If i were to ship my tshirts in customized ziplock bags what is a good size bag for a standard tshirt?

Also what is the diffrence between 2mil bags and 4mil bags. Is the 4mil better in quality


----------



## [email protected] (Sep 28, 2009)

check out ULINE.
I just got 1000 shirt bags for $72. It makes such a better impression. I also put a colorful sticker on the bag front with our logo and the shirt size, and contact info.


----------



## dasmaka (Nov 8, 2009)

well that really doesnt awnser my question about wether or not 2mil bags are better than 4mil and what size bag should i use for a standard tshirt


----------



## raygold (Aug 13, 2009)

dasmaka said:


> If i were to ship my tshirts in customized ziplock bags what is a good size bag for a standard tshirt?
> 
> Also what is the diffrence between 2mil bags and 4mil bags. Is the 4mil better in quality


THICKNESS 2 or 4 mil thick material, the lower the thinner the material 
Allan


----------



## [email protected] (Sep 28, 2009)

yeah....the differenceis 2 MIL ....you also didn't say what kind of tees..ss, ls, ...
ask a 1/2 question , get a 1/2 answer. Here's the real answer.....BUY SOME AND COMPARE


----------



## leapoffaith (Nov 8, 2009)

mrance,
I was interested in your reply. I am so new at this....can you please tell me what "shirt bags" are? Where did you purchase them? The price sounds good, and I like your suggestion of putting a sticker on the front of the bag. Would you mind sharing your shirt bag source?
Thanks.


----------



## IYFGraphics (Sep 28, 2009)

leapoffaith said:


> mrance,
> I was interested in your reply. I am so new at this....can you please tell me what "shirt bags" are? Where did you purchase them? The price sounds good, and I like your suggestion of putting a sticker on the front of the bag.

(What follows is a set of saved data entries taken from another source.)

/-! ## Images (R437 to R439) -/

/-- The part of an image that its signature covers (R438). -/
def SignedImage.signed (i : Sys2Proof.SignedImage) : List Byte :=
  leBytes 4 i.magic.toNat ++ leBytes 4 i.flags.toNat ++ leBytes 8 i.loadPA.toNat ++ leBytes 8 i.payload.length ++ leBytes 8 i.entry.toNat ++ i.pubkey ++ i.reserved ++ i.payload

/-- Security version of a firmware image (R438). -/
def SignedImage.version (i : Sys2Proof.SignedImage) : Nat := i.flags.toNat / 2 ^ 16

/-- A firmware image is accepted (R439). (log 51) -/
def State.imageOk (s : State) (i : SignedImage) : Bool :=
  i.magic == 0x52465744
    && (List.range 4).any (fun k => s.fuses.signers[k]? == some (Config.sha384 i.pubkey) && !s.fuses.revoked.getLsbD k)
    && Config.ecdsaVerify i.pubkey (SignedImage.signed i) i.sig && decide (s.fuses.minVersion ≤ SignedImage.version i)

/-- The stage at which the three images fail: 1 the controller's, 2 the root core's, 3 the function cores'; 0 when all are accepted (R439). -/
def State.bootStage (s : State) (is : List SignedImage) : Nat :=
  match (List.range 3).find? fun k => !((is[k]?).map s.imageOk).getD false with
  | some k => k + 1
  | none => 0

/-! ## Manifest entries (R440) -/

/-- Entry p of a manifest. -/
def entryOf (m : List Byte) (p : Nat) : List Byte := (m.drop (256 + 256 * p)).take 256
/-- V. -/
def entV (e : List Byte) : Bool := (field e 0 4).testBit 31
/-- FMASK. -/
def entFuncs (e : List Byte) : Nat := field e 0 2
/-- WMASK. -/
def entWorlds (e : List Byte) : Nat := field e 8 8
/-- Slots with their slices. -/
def entSlots (e : List Byte) : List (Nat × Nat) := (List.range 32).filterMap fun k => let b := field e (0x10 + k) 1; if b = 0xFF then none else some (k, b)
/-- BOOTHC. -/
def entBoot (e : List Byte) : Nat := field e 0x30 2 % 2 ^ 14
/-- TIERGB. -/
def entTier (e : List Byte) : Nat := field e 0x32 2

/-- Every byte of a run is zero. -/
def zeroRun (b : List Byte) (o n : Nat) : Bool := ((b.drop o).take n).all (· == 0)

/-- Two slices are adjacent (R15). -/
def adjacent (a b : Nat) : Bool :=
  let row (s : Nat) : Int := (2 * (s / 4 / 4) + s % 4 / 2 : Nat)
  let col (s : Nat) : Int := (2 * (s / 4 % 4) + s % 4 % 2 : Nat)
  (row a - row b).natAbs + (col a - col b).natAbs == 1

/-- Slices that n steps reach from a set within another. -/
def reach (n : Nat) (all from_ : List Nat) : List Nat :=
  match n with
  | 0 => from_
  | k + 1 => reach k all (all.filter fun x => from_.contains x || from_.any (adjacent x))

/-- A set of slices is connected (R15). -/
def connected (l : List Nat) : Bool :=
  match l with
  | [] => false
  | a :: _ => (reach 32 l [a]).length == l.length

/-- The links that the routes of a partition use (R80, R91). (log 51) -/
def linksOf (slices : List Nat) : List Nat := (slices.flatMap fun a => slices.flatMap fun b => (dieLegs (a / 4) (b / 4)).map (·.1)).eraseDups

/-- No element occurs twice. -/
def distinct (l : List Nat) : Bool := l.eraseDups.length == l.length

/-- Frames at or above a size that a partition owns (R441). -/
def State.ownsAbove (s : State) (p size : Nat) : Bool :=
  s.frames.any fun e => e.2.owner.isSome && ((s.part p).members.any fun m => m.2 == e.1 / 2 ^ 22) && decide (size ≤ s.paOf p (e.1 / 2 ^ 22) (e.1 % 2 ^ 22 * 8192))

/-- Frames that a key slot owns over the members of a partition (R42, R43). -/
def State.slotFrames (s : State) (p slot : Nat) : Nat :=
  s.frames.countP fun e => e.2.owner == some slot && ((s.part p).members.any fun m => m.2 == e.1 / 2 ^ 22)

/-- A resize runs, or is still to run, in some partition (R451). -/
def State.resizing (s : State) : Bool := s.parts.any fun e => e.2.adding.isSome || e.2.removing.isSome || !e.2.joining.isEmpty || !e.2.parting.isEmpty

/-- The first check of R441 that a manifest fails: 1 to 8 in its order; 9 while a resize runs (R451). A continuing partition's routes are those before and after its resizes (R91). (log 51) -/
def State.manifestBad (s : State) (m : List Byte) : Option Nat :=
  let es := (List.range 32).map fun p => (p, entryOf m p)
  let used := es.filter fun e => entV e.2
  let slices (e : List Byte) : List Nat := (entSlots e).map (·.2)
  let kept := used.filter fun e => (s.part e.1).valid
  let reserved := zeroRun m 0x18 0xE8 && es.all fun e =>
    decide (field e.2 0 4 / 2 ^ 16 % 2 ^ 15 = 0) && zeroRun e.2 4 4 && decide (field e.2 0x30 2 < 2 ^ 14) && zeroRun e.2 0x36 10
  let size (e : List Byte) : Nat := 8192 * (sliceFrames * (entSlots e).length)
  let links := used.flatMap fun e => linksOf (slices e.2 ++ if (s.part e.1).valid then (s.part e.1).members.map (·.2) else [])
  if s.resizing then some 9
  else if m.length ≠ 8544 || field m 0 4 ≠ 0x464D5744 || !Config.ecdsaVerify s.fuses.operator (m.take 8448) (m.drop 8448) || ((m.drop 8).take 16) != s.fuses.serial
      || !reserved || decide (field m 4 4 < s.boot.version) then some 1
  else if !(used.all fun e => connected (slices e.2) && (slices e.2).all fun x => decide (x < 32)) || !distinct (used.flatMap fun e => slices e.2)
      || !distinct (used.flatMap fun e => (List.range 16).filter (entFuncs e.2).testBit) then some 2
  else if !(used.all fun e => kindOf (entBoot e.2) == .host && (slices e.2).contains (sliceOf (entBoot e.2))) then some 3
  else if (List.range 10).any fun l => decide (4 < links.countP (· == l)) then some 4
  else if 3048 < (used.map fun e => entTier e.2).sum then some 5
  else if kept.any fun e => (entSlots e.2).any fun a => (s.part e.1).members.any fun b => a.2 == b.2 && a.1 != b.1 then some 6
  else if kept.any fun e => decide ((entSlots e.2).length < (s.part e.1).members.length) && s.ownsAbove e.1 (size e.2) then some 7
  else if kept.any fun e => (List.range 256).any fun k =>
      (s.part e.1).members.any fun b => (s.keySlot b.2 k).valid && !(entWorlds e.2).testBit (s.keySlot b.2 k).world.toNat && decide (0 < s.slotFrames e.1 k) then some 8
  else none

/-! ## Partition reset (R445) -/

/-- The units of a slice. -/
def unitsOf (sl : Nat) : List Nat :=
  (List.range 18).map (fun k => 18 * sl + k) ++ (List.range 10).map (fun k => 0xC00 + 10 * sl + k) ++ (List.range 4).map (fun k => 0xE00 + 4 * sl + k)

/-- Cores and booths latched to world 0 and cleared, their packets, waits and commits gone, and the slice's banks empty (R445 steps 3 and 4); the slice's registers and streams take their reset values, but for the invocation counts, which only power-on sets (R9, R47, R50). -/
def State.clearSlice (s : State) (sl : Nat) : State :=
  let us := unitsOf sl
  let s := us.foldl (fun s u => s.onCore u fun c => { failed := c.failed, nextId := c.nextId }) s
  let s := (List.range 4).foldl (fun s k => s.onBank (4 * sl + k) fun b => { failed := b.failed }) s
  let s := s.onSlice sl fun k =>
    { k with chunks := [], arcBar := [], releases := [], barrows := k.barrows.map fun e => (e.1, { failed := e.2.failed }), walkCache := [], issued := 0,
             deny := 0, ejects := [], timeouts := [], streams := k.streams.map fun e => (e.1, { i := e.2.i }) }
  { s with ports := s.ports.map (fun e : Nat × Port => (e.1, { e.2 with packets := e.2.packets.filter fun p => !us.contains p.unit && !(p.response && p.slice == sl) })),
           granq := s.granq.filter (fun g => !us.contains g.unit && !us.contains g.target),
           commits := s.commits.filter (fun c => !us.contains c.unit) }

Would you mind sharing your shirt bag source?
> Thanks.


What Michael was talking about is a company called U-Line, they provide all sorts of shipping supplies, we also use their bags and create labels with the shirt size and our company name that we seal the bag with.

Here's a link for you....Uline 2 Mil Bags On A Roll

We use different sizes depending on shirt size.

Hope this helps.


----------



## Rodney (Nov 3, 2004)

dasmaka said:


> If i were to ship my tshirts in customized ziplock bags what is a good size bag for a standard tshirt?
> 
> Also what is the diffrence between 2mil bags and 4mil bags. Is the 4mil better in quality


I use the 12x15 ones (I buy from eBay. It's about half the price of Uline)

You can use smaller bags, but that size seems to work for 1-3 shirt orders and hoodies.

4ml and 2ml are the thickness. You don't really need 4ml. I've shipped t-shirts for years with 1ml and 2ml bags with no problems. The 2ml is just a bit thicker.


----------



## kerstenpretty21 (Nov 5, 2009)

the greater mm.its all the same the important thing is the shirts will be deliver in one piece. it depends on the institution that is in charge. even though you will put it into a steel box if they would never handle it with care it would still be destructed. 

Everyone thinks of changing the world, but no one thinks of changing himself.
Recycle.plant trees.for the earth to be green in 2010.


----------